(Input for this task begins)

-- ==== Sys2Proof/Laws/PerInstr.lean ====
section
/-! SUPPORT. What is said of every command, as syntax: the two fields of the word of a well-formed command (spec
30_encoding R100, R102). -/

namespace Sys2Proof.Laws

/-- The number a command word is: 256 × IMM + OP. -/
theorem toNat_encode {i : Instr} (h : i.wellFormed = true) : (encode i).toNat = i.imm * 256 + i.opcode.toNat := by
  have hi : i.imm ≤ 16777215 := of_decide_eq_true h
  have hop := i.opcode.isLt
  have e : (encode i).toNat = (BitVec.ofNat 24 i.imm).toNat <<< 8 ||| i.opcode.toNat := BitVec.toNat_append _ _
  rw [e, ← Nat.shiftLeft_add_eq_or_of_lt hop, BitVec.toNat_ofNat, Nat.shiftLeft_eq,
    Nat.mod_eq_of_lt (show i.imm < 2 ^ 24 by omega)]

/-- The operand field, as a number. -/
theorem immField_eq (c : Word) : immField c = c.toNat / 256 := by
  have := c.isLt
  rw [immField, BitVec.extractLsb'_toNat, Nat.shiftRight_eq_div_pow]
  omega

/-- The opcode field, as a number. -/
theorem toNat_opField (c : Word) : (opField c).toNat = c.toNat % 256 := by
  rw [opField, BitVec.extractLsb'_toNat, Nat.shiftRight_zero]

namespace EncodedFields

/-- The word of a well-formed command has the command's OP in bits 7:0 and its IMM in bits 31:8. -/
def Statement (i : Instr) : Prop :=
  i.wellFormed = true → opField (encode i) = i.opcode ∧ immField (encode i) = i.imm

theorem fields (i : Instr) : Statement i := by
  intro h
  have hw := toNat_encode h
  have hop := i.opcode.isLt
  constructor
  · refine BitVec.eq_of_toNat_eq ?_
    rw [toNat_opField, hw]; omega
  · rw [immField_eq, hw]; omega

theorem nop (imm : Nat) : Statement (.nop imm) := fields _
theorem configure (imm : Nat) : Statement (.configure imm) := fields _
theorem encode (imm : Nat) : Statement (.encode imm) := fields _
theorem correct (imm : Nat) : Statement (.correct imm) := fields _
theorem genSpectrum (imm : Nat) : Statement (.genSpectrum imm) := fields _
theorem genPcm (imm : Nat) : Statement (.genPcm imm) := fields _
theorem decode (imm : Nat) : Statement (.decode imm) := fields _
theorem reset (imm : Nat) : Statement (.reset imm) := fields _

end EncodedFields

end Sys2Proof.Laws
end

(Input for this task ends)

Return all lines in the entries above that carry the word "wellFormed".

theorem toNat_encode {i : Instr} (h : i.wellFormed = true) : (encode i).toNat = i.imm * 256 + i.opcode.toNat := by
  i.wellFormed = true → opField (encode i) = i.opcode ∧ immField (encode i) = i.imm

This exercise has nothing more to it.